* **Exercise aim**: Search the records for the string "last" and copy every line in which it appears.

* **Study material**:
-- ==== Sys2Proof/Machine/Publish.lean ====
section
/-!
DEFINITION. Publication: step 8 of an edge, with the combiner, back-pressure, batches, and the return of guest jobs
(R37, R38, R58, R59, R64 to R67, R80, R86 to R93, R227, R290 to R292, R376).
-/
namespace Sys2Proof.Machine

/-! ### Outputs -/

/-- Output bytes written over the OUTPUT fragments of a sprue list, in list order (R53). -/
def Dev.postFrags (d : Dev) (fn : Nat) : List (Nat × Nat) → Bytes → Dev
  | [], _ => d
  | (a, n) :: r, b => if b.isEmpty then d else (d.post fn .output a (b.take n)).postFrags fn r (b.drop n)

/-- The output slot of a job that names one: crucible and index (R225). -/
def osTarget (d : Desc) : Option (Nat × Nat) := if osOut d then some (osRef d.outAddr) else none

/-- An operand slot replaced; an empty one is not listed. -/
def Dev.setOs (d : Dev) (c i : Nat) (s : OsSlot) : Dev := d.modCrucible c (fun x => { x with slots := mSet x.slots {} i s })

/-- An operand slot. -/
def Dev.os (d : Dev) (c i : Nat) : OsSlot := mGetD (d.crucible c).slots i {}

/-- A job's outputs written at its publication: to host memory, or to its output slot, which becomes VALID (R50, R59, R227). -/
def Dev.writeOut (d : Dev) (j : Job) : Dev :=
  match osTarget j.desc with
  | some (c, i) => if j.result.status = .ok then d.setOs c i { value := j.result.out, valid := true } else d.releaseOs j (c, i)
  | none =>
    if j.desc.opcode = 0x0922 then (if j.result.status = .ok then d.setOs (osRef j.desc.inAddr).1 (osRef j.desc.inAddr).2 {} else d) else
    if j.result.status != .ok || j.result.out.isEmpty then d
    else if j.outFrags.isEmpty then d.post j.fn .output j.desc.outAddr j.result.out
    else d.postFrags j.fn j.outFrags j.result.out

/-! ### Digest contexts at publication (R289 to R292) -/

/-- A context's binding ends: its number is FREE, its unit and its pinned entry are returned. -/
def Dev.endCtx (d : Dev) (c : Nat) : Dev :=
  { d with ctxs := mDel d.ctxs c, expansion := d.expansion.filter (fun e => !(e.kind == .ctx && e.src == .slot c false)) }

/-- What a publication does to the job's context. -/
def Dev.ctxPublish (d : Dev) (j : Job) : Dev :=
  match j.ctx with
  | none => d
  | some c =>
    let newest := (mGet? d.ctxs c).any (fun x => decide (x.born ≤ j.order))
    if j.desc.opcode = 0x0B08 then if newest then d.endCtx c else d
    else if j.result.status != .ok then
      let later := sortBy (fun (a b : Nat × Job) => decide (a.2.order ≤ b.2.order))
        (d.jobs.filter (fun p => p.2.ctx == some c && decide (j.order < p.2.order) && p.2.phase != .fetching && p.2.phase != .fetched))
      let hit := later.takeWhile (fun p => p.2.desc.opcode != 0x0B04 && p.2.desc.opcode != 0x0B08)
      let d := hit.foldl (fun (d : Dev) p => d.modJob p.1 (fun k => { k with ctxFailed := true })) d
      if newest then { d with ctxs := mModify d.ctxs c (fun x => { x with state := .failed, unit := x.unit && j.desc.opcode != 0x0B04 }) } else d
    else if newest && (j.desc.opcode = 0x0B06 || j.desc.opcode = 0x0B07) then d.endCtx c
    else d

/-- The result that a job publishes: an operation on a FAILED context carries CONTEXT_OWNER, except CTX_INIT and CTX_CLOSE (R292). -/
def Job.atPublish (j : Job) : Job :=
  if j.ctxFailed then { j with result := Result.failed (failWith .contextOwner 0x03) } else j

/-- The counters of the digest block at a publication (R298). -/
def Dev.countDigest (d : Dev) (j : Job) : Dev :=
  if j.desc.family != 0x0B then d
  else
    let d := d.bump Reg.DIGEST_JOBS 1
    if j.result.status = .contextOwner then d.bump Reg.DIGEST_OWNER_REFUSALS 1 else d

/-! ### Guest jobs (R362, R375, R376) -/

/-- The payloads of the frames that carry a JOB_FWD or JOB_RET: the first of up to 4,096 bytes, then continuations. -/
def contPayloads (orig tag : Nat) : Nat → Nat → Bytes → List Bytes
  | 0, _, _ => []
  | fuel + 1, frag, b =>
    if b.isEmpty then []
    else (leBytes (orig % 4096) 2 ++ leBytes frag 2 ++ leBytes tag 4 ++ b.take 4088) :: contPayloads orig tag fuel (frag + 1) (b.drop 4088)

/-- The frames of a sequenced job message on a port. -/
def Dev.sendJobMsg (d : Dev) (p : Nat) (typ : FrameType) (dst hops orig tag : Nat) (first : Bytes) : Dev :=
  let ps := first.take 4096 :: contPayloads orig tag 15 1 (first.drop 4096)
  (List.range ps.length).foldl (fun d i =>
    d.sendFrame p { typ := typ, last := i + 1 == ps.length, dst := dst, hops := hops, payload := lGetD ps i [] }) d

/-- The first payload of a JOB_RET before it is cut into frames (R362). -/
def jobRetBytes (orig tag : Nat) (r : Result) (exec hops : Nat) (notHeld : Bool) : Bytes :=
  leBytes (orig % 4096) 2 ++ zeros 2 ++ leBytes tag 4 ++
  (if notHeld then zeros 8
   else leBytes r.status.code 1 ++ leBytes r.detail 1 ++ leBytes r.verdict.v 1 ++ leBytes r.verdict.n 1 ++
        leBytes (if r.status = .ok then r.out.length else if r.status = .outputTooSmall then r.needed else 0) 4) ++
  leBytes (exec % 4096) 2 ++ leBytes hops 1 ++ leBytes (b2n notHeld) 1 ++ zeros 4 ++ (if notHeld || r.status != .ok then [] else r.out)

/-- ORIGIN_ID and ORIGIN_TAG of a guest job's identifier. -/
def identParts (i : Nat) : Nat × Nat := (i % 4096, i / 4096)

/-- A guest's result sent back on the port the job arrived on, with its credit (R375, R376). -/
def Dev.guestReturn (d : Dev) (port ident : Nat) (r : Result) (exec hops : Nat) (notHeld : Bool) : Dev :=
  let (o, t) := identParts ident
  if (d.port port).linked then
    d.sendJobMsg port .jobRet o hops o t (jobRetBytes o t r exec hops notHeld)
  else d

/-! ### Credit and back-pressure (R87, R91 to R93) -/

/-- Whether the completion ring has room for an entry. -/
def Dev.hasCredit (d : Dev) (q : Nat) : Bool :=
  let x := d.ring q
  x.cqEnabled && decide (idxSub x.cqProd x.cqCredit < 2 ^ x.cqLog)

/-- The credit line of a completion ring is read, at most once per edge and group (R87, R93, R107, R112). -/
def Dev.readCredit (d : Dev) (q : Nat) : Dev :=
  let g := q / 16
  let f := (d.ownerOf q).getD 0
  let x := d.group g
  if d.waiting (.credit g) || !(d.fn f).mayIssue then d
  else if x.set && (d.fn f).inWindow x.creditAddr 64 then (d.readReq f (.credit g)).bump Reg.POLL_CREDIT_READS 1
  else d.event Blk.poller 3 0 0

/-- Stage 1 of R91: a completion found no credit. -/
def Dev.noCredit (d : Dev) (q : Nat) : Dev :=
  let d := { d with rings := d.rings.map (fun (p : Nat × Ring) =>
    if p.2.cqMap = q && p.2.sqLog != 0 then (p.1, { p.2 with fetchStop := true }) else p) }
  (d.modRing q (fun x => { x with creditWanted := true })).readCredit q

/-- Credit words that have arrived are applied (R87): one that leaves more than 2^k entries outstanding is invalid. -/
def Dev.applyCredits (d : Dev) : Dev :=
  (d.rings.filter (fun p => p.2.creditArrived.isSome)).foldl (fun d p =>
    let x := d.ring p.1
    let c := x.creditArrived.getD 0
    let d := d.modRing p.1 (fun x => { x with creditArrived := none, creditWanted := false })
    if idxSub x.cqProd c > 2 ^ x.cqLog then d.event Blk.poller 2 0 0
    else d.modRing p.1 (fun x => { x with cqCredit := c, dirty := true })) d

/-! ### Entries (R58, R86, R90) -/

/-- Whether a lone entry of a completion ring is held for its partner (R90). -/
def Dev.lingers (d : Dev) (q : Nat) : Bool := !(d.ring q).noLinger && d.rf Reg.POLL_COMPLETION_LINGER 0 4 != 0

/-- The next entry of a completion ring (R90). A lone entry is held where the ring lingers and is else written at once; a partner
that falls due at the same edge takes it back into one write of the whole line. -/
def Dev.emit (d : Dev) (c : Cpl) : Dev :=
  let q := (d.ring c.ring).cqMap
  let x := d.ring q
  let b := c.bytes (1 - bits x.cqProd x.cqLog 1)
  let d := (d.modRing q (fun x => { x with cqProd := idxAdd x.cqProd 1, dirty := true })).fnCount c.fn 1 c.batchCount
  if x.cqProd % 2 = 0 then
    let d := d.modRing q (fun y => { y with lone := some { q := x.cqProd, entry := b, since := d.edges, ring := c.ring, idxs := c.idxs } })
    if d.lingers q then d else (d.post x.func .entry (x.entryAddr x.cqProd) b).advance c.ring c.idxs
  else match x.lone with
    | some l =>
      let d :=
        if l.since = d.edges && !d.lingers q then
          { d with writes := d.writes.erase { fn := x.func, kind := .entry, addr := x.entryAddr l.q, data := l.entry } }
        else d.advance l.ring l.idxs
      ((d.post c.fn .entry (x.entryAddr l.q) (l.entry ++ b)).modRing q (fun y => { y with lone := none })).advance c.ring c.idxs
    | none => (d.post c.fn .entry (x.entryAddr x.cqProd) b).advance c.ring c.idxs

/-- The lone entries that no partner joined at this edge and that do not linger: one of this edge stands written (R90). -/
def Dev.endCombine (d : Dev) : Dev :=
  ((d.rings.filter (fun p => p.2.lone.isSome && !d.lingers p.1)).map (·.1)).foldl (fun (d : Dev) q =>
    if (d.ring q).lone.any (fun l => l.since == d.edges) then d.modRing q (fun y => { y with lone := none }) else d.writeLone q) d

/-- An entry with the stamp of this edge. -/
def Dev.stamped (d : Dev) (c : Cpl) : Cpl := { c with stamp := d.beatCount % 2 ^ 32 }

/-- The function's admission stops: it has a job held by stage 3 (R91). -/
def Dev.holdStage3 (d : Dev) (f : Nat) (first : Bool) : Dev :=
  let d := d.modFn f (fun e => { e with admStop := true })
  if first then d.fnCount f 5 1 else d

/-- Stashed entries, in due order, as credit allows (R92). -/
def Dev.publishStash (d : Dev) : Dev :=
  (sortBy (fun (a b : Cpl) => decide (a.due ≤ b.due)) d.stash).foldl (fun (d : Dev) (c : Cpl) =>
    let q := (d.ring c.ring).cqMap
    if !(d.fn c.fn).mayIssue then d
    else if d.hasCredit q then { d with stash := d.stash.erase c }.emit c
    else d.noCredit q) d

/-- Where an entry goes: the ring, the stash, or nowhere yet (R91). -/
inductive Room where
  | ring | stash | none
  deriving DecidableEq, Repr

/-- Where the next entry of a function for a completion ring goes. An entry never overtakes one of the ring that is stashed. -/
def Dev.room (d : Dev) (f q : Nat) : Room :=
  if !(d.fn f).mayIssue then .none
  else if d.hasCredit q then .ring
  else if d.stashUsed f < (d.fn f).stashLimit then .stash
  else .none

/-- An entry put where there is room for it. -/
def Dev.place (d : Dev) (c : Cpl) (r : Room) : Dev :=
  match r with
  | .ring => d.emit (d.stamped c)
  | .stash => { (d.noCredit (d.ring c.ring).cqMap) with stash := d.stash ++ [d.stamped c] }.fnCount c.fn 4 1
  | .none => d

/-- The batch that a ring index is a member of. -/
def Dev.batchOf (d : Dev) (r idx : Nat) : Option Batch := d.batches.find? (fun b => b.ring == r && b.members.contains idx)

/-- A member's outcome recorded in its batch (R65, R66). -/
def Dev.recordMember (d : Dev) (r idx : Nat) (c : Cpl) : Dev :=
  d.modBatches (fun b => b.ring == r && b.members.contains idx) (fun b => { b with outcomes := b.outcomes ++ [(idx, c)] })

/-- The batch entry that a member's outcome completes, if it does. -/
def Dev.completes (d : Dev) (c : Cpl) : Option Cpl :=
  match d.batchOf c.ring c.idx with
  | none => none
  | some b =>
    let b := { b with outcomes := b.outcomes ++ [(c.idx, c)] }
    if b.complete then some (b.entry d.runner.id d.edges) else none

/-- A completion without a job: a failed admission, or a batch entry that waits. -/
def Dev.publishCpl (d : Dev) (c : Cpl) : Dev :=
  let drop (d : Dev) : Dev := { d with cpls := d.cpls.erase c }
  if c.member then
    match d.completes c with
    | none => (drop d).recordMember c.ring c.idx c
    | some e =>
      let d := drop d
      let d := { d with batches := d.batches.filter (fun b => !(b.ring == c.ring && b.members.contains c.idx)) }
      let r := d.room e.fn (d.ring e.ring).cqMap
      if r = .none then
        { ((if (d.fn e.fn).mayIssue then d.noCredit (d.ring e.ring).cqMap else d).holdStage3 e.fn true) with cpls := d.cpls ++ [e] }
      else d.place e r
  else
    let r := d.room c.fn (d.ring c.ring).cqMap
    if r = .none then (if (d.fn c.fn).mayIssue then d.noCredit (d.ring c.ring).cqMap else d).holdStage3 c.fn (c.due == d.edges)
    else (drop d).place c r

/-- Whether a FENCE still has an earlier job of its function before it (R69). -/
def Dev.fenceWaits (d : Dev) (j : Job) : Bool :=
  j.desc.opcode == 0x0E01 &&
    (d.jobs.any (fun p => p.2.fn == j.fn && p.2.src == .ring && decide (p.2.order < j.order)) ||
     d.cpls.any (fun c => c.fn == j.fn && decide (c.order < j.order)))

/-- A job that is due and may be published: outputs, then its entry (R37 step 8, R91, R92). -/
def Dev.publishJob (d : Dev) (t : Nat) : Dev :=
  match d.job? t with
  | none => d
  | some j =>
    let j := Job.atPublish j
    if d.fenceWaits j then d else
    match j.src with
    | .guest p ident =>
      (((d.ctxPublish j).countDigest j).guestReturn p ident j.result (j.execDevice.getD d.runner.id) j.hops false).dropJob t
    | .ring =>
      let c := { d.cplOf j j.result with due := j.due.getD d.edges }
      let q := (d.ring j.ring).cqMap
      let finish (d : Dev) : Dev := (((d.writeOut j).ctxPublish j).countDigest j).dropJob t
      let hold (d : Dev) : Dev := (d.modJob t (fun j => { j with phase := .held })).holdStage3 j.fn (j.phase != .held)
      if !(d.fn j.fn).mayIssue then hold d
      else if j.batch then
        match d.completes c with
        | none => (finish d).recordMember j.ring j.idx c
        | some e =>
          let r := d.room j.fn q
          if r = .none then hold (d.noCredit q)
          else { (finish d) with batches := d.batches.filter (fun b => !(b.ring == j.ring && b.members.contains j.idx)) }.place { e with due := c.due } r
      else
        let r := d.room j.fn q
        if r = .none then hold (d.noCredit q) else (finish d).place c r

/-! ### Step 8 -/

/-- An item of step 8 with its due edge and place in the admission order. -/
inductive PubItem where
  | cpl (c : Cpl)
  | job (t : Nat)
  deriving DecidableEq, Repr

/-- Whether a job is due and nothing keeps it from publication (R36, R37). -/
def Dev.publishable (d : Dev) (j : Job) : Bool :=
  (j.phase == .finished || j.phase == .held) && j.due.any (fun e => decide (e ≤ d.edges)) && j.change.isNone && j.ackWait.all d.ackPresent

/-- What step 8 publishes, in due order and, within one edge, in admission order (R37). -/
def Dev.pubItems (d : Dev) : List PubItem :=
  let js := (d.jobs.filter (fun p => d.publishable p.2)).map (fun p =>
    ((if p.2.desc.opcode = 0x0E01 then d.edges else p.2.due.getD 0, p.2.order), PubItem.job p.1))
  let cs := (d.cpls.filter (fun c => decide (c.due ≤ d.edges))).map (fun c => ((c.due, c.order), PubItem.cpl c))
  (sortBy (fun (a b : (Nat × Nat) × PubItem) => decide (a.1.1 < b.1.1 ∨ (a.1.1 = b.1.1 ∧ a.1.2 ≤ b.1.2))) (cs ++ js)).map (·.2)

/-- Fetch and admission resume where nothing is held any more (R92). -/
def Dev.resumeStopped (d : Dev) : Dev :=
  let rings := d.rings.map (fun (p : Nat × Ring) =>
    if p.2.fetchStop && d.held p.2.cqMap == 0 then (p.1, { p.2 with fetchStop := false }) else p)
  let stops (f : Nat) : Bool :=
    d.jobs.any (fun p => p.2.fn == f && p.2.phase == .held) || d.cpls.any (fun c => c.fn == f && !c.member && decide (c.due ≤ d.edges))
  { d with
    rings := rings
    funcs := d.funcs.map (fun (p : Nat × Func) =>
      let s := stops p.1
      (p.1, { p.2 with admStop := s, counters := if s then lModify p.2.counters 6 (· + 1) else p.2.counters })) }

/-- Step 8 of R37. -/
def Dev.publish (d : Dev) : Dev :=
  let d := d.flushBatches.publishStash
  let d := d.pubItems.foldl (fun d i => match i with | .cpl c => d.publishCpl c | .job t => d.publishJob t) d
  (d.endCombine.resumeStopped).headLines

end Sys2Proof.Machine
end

==

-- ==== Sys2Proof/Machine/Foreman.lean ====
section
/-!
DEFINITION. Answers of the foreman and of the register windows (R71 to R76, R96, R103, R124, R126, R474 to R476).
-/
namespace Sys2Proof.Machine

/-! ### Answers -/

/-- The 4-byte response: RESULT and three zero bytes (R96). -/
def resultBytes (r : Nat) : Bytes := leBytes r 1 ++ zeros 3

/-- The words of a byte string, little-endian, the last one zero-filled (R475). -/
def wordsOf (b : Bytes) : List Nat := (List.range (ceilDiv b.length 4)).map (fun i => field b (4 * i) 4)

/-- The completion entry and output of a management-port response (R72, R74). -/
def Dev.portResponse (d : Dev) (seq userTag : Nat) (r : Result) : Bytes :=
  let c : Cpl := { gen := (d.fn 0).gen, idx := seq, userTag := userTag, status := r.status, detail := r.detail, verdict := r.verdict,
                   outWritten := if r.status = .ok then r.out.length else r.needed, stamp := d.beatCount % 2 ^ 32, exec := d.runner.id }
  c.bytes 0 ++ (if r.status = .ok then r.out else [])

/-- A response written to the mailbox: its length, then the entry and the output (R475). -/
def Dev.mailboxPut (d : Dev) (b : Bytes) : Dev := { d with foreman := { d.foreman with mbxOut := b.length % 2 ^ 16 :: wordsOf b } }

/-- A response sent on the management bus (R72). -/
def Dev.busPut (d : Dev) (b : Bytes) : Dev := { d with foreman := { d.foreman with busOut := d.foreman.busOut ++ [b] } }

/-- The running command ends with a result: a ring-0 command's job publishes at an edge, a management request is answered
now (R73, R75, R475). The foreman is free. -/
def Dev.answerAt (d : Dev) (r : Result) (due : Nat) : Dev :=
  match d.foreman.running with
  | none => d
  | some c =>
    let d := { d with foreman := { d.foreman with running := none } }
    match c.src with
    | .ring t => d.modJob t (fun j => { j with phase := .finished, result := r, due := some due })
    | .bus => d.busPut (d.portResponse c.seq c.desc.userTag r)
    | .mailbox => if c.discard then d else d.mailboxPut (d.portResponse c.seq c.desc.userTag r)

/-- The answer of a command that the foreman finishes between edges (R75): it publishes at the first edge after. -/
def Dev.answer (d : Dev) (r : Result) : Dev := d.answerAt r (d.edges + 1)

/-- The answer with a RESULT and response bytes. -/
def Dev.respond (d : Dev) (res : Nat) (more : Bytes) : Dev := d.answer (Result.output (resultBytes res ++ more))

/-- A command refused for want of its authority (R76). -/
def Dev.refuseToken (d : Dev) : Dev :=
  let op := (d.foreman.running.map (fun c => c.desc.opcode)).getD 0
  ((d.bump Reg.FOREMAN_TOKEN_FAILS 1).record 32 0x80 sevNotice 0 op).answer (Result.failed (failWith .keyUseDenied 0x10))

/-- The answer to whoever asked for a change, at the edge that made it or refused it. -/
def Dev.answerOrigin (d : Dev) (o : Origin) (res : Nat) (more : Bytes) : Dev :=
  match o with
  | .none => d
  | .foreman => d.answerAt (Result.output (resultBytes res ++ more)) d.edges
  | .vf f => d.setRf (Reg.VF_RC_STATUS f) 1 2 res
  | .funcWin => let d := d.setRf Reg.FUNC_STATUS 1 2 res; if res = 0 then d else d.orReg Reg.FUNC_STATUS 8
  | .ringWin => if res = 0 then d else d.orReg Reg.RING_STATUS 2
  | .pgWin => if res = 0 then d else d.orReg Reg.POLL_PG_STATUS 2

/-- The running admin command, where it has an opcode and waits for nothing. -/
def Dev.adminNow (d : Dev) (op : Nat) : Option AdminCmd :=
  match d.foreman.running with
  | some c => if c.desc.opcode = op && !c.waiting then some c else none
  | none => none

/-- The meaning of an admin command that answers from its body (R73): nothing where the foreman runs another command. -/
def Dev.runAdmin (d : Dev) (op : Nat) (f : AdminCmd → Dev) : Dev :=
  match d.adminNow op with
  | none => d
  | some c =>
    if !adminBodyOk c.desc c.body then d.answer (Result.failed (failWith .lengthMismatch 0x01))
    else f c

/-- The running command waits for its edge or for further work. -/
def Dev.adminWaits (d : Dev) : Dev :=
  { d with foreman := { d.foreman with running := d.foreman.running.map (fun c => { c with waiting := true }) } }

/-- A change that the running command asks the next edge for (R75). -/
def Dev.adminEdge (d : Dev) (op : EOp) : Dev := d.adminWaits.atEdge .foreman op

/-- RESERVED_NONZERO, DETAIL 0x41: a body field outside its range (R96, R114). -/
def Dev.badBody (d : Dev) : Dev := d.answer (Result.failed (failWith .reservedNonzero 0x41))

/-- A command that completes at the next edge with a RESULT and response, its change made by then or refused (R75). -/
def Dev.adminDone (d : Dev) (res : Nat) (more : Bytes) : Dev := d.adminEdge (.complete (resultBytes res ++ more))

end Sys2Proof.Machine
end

--

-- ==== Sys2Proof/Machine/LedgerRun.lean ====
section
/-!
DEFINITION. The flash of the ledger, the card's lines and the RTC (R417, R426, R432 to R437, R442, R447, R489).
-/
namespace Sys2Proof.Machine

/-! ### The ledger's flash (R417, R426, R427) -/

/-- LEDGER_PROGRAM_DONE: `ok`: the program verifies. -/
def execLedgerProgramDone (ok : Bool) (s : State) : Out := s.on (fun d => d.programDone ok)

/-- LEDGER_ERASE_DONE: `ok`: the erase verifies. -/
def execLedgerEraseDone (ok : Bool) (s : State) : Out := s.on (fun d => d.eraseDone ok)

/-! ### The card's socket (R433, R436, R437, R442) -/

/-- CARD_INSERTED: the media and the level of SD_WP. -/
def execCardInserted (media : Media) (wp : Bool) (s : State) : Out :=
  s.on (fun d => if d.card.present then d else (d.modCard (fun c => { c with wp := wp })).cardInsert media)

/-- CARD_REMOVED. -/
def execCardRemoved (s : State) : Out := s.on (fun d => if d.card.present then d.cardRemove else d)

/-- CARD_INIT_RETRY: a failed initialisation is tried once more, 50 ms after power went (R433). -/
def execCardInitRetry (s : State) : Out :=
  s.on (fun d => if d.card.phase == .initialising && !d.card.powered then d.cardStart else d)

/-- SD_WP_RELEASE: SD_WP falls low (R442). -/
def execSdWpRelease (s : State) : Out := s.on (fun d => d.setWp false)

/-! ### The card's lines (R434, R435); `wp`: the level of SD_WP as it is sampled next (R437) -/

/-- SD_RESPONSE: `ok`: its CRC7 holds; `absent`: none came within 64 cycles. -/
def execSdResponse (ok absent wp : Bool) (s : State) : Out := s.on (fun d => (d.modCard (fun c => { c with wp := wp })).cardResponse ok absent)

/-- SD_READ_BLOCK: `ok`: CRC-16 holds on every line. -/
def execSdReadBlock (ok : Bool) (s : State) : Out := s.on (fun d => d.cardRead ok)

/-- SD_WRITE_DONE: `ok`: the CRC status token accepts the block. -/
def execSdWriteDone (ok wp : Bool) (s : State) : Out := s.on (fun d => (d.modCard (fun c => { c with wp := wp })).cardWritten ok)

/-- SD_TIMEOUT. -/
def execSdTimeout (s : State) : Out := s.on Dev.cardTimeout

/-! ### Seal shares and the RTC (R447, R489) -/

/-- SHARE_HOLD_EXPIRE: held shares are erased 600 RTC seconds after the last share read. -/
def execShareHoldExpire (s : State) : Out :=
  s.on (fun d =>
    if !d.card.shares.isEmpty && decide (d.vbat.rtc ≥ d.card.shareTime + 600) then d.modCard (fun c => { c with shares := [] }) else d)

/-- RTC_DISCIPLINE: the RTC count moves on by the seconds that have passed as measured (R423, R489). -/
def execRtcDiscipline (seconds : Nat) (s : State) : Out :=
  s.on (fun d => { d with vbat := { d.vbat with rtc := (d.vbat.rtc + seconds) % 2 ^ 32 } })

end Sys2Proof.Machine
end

* **Exercise solution**:
    d.sendFrame p { typ := typ, last := i + 1 == ps.length, dst := dst, hops := hops, payload := lGetD ps i [] }) d
/-- The words of a byte string, little-endian, the last one zero-filled (R475). -/
/-- SHARE_HOLD_EXPIRE: held shares are erased 600 RTC seconds after the last share read. -/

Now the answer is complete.